Work task: If a line in the records below contains the word "encodeAt", copy it.

Dataset excerpts:
+ + +

-- ==== Sys2Proof/Certificates/Slice0/Obligations.lean ====
section
/-! DEFINITION. The statements for the provers. They are stated in the terms of Safety.lean: `s.succeeds k` and
`s.env.answerAt k` are what the environment answers to primitive k from here on, `s.after cs` is s after the
primitives cs and nothing else, `s.reply bs` is s with bs as the block's answer. `typeCode s.params t k` is the type
code of row k of a table (30_encoding.md R95 to R97): MSG_TYPE codes are parameters (00_scope.md R9), and the default
codes are the rows themselves. -/

open Sys2Proof Sys2Proof.Config Sys2Proof.Machine

/-! ## Encodings -/

/-- Decoding what a well-formed instruction encodes to gives it back, every operand included (30_encoding.md section 6,
section 4), whatever the MSG_TYPE codes are (00_scope.md R9). -/
def Obligations.DecodeOfEncode : Prop :=
  ∀ (c : TypeCodes) (i : Instr), c.wf = true → i.wf = true → decodeAt c i.format (encodeAt c i) = .instr i

/-- What the decoder reads is well-formed, of the format asked for, and the bytes it was read from begin with its
encoding: no other byte string stands for it, but for what follows its last operand (log 6). This holds whatever the
MSG_TYPE codes are (00_scope.md R9). -/
def Obligations.EncodeOfDecode : Prop :=
  ∀ (c : TypeCodes) (fmt : Format) (bs : List Byte) (i : Instr), c.wf = true → decodeAt c fmt bs = .instr i →
    i.wf = true ∧ i.format = fmt ∧ ∃ rest, bs = encodeAt c i ++ rest

/-- The patterns of 41_codec_rx.md R175: which entry PE_HANDLE_MSG makes current, as match and mask over the header. -/
def Obligations.ReceivedHeaderPatterns : Prop :=
  ∀ (s : State) (h : Half) (objs : List Obj), ∃ t, exec (.peHandleMsg h objs) s = .next t ∧
    (∀ k < 23, (t.pe.curTable = .ctrl ∧ t.pe.curIndex.toNat = k) ↔ h &&& 0xF01F = BitVec.ofNat 16 k) ∧
    ((t.pe.curTable = .ctrl ∧ t.pe.curIndex.toNat = 23) ↔ (h &&& 0xF01F = 0x0017 ∨ h &&& 0xF018 = 0x0018)) ∧
    (∀ k < 16, (t.pe.curTable = .data ∧ t.pe.curIndex.toNat = k) ↔
      (h &&& 0xC01F = BitVec.ofNat 16 (0x4000 + k) ∨ h &&& 0xE01F = BitVec.ofNat 16 (0x2000 + k)
        ∨ h &&& 0xF01F = BitVec.ofNat 16 (0x1000 + k))) ∧
    ((t.pe.curTable = .data ∧ t.pe.curIndex.toNat = 16) ↔
      (h &&& 0xC010 = 0x4010 ∨ h &&& 0xE010 = 0x2010 ∨ h &&& 0xF010 = 0x1010)) ∧
    (∀ k < 16, (t.pe.curTable = .ext ∧ t.pe.curIndex.toNat = k) ↔ h &&& 0x801F = BitVec.ofNat 16 (0x8000 + k)) ∧
    ((t.pe.curTable = .ext ∧ t.pe.curIndex.toNat = 16) ↔ h &&& 0x8010 = 0x8010) ∧
    (t.pe.curTable = .ctrl ∧ t.pe.curIndex.toNat ≤ 23 ∨ t.pe.curTable = .data ∧ t.pe.curIndex.toNat ≤ 16
      ∨ t.pe.curTable = .ext ∧ t.pe.curIndex.toNat ≤ 16)

/-- `gen_header` and `parse_header` (30_encoding.md R82 to R84), and the same of the extended header (R86). -/
def Obligations.HeaderRoundTrip : Prop :=
  (∀ (typ : BitVec 5) (rev : BitVec 2) (id count : BitVec 3) (ext : BitVec 1),
    (genHeader typ rev id count ext).toNat
      = typ.toNat + rev.toNat * 2 ^ 6 + id.toNat * 2 ^ 9 + count.toNat * 2 ^ 12 + ext.toNat * 2 ^ 15 ∧
    (genHeader typ rev id count ext).getLsbD 5 = false ∧ (genHeader typ rev id count ext).getLsbD 8 = false ∧
    parseHeader (genHeader typ rev id count ext) = ⟨typ, rev, id, count, ext⟩) ∧
  (∀ h : Half, genHeader (parseHeader h).typ (parseHeader h).rev (parseHeader h).id (parseHeader h).count
    (parseHeader h).ext = h &&& 0xFEDF) ∧
  (∀ size : BitVec 9, (genExtHeader size).toNat = size.toNat + 0x8000 ∧ parseExtHeader (genExtHeader size) = (size, 1))

/-- Words written out from the spec's encodings decode to the instructions they stand for: INIT 9000 mV 2000 mA
(30_encoding.md R111: 01, option, two little-endian u16), REQ_OPT, FR_TX_FRAME with one object, PE_SET_PPS, a reserved
op code; GoodCRC with id 3 (type 1, rev 2), Source_Capabilities with two objects, PPS_Status with two; a type above the
CTRL table; and Request with id 5 (0x1082 + 5 * 512) as a transmitted header. A machine with the default MSG_TYPE
codes decodes just so. -/
def Obligations.WrittenOutWordsDecode : Prop :=
  (∀ fmt bs, decodeAt State.reset.params.codes fmt bs = decode fmt bs) ∧
  decode .cmd [0x01, 0x03, 0x28, 0x23, 0xD0, 0x07] = .instr (.init 3 9000 2000) ∧
  decode .cmd [0x09, 0x07] = .instr (.reqOpt 7) ∧
  decode .cmd [0x16, 0x82, 0x10, 0x28, 0x84, 0x03, 0x30] = .instr (.frTxFrame 0x1082 [0x30038428]) ∧
  decode .cmd [0x2A, 0xC2, 0x01, 0x28, 0x01] = .instr (.peSetPps 450 40 1) ∧
  decode .cmd [0x0A] = .instr (.cmdReserved 0x0A) ∧
  decode .rx [0x81, 0x06] = .instr (.rxGoodCrc ⟨2, 3, 0, 0⟩) ∧
  decode .rx [0x81, 0x20, 0x2C, 0x91, 0x01, 0x00, 0xC8, 0xD0, 0x42, 0x8B]
    = .instr (.rxSourceCapabilities ⟨2, 0, 0, 0⟩ [0x0001912C, 0x8B42D0C8]) ∧
  decode .rx [0x8C, 0xA0, 0x04, 0x80, 0xC2, 0x01, 0x28, 0x08, 0x00, 0x00]
    = .instr (.rxPpsStatus ⟨2, 0, 0, 0⟩ [0x01C28004, 0x00000828]) ∧
  decode .rx [0xBE, 0x01] = .instr (.rxCOther 30 ⟨2, 0, 1, 1⟩) ∧
  decode .tx [0x82, 0x1A] = .instr (.txRequest 5)

/-- A step runs the instruction at the head of the command port: its bytes decoded, the environment as the stimulus
brings it, the stimulus consumed; a message's type is read by the machine's MSG_TYPE codes (00_scope.md R9). With nothing
waiting the step leaves the state (70_reset_and_hazards.md R352). A word of the opcode table placed by withFetchWord is run
on the state as it is (log 4, log 7: the model's choice). -/
def Obligations.StepRunsTheDecodedInstruction : Prop :=
  (∀ (s : State) (x : Stimulus) (rest : List Stimulus) (i : Instr), s.port.inbox = x :: rest → x.overlaps = false →
    decodeAt s.params.codes x.fmt x.bytes = .instr i →
    step s = exec i { s with
      env := { s.env with now := s.env.now + x.dt, alert := x.alert, answers := x.answers },
      port := { s.port with inbox := rest } }) ∧
  (∀ s : State, s.port.inbox = [] → step s = .next s) ∧
  (∀ (s : State) (nbits w : Nat) (i : Instr), s.params.codes.wf = true → decodeTableWord nbits w = some i →
    step (s.withFetchWord nbits w) = exec i s)

/-- A command issued while another runs is refused (70_reset_and_hazards.md R371; log 5). -/
def Obligations.OverlappingCommandRefused : Prop :=
  ∀ (s : State) (x : Stimulus) (rest : List Stimulus), s.port.inbox = x :: rest → x.overlaps = true →
    step s = .refused .reentrantCommand

/-- An op code that the command table does not list is answered BadCommand and changes nothing
(30_encoding.md R98, R111; 60_exceptions.md R320). -/
def Obligations.ReservedOpCodesAreBadCommands : Prop :=
  ∀ (op : Byte) (rest : List Byte) (s : State),
    (op = 0 ∨ 0x0A ≤ op.toNat ∧ op.toNat ≤ 0x0F ∨ 0x19 ≤ op.toNat ∧ op.toNat ≤ 0x1F ∨ 0x2F ≤ op.toNat) →
    decode .cmd (op :: rest) = .instr (.cmdReserved op) ∧ exec (.cmdReserved op) s = .next (s.reply [6])

/-! ## Reset and the whole machine -/

/-- What power-on reset leaves in the block (70_reset_and_hazards.md R350), in the order of 10_state.md: every element 0
but VBUS_SENSE_EN. -/
def Obligations.ResetValues : Prop :=
  State.reset.fr = ⟨false, .unattached, .opn, .opn, .none, true, false, 0, 0, 0, ⟨0, 0, 0, 0, 0, 0, 0⟩⟩ ∧
  State.reset.pe = ⟨0, .none, 0, 0, ⟨0, 0, 0, 0, 0, 0, 0⟩, 0, 0, 0, 0, 0, 0, 0⟩ ∧
  State.reset.pl = ⟨false, .notAvailable, 0, 0, false, false, false, 0, 0, 0, 0, 0, 0, 0⟩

+ + +

Exercise output:
  ∀ (c : TypeCodes) (i : Instr), c.wf = true → i.wf = true → decodeAt c i.format (encodeAt c i) = .instr i
    i.wf = true ∧ i.format = fmt ∧ ∃ rest, bs = encodeAt c i ++ rest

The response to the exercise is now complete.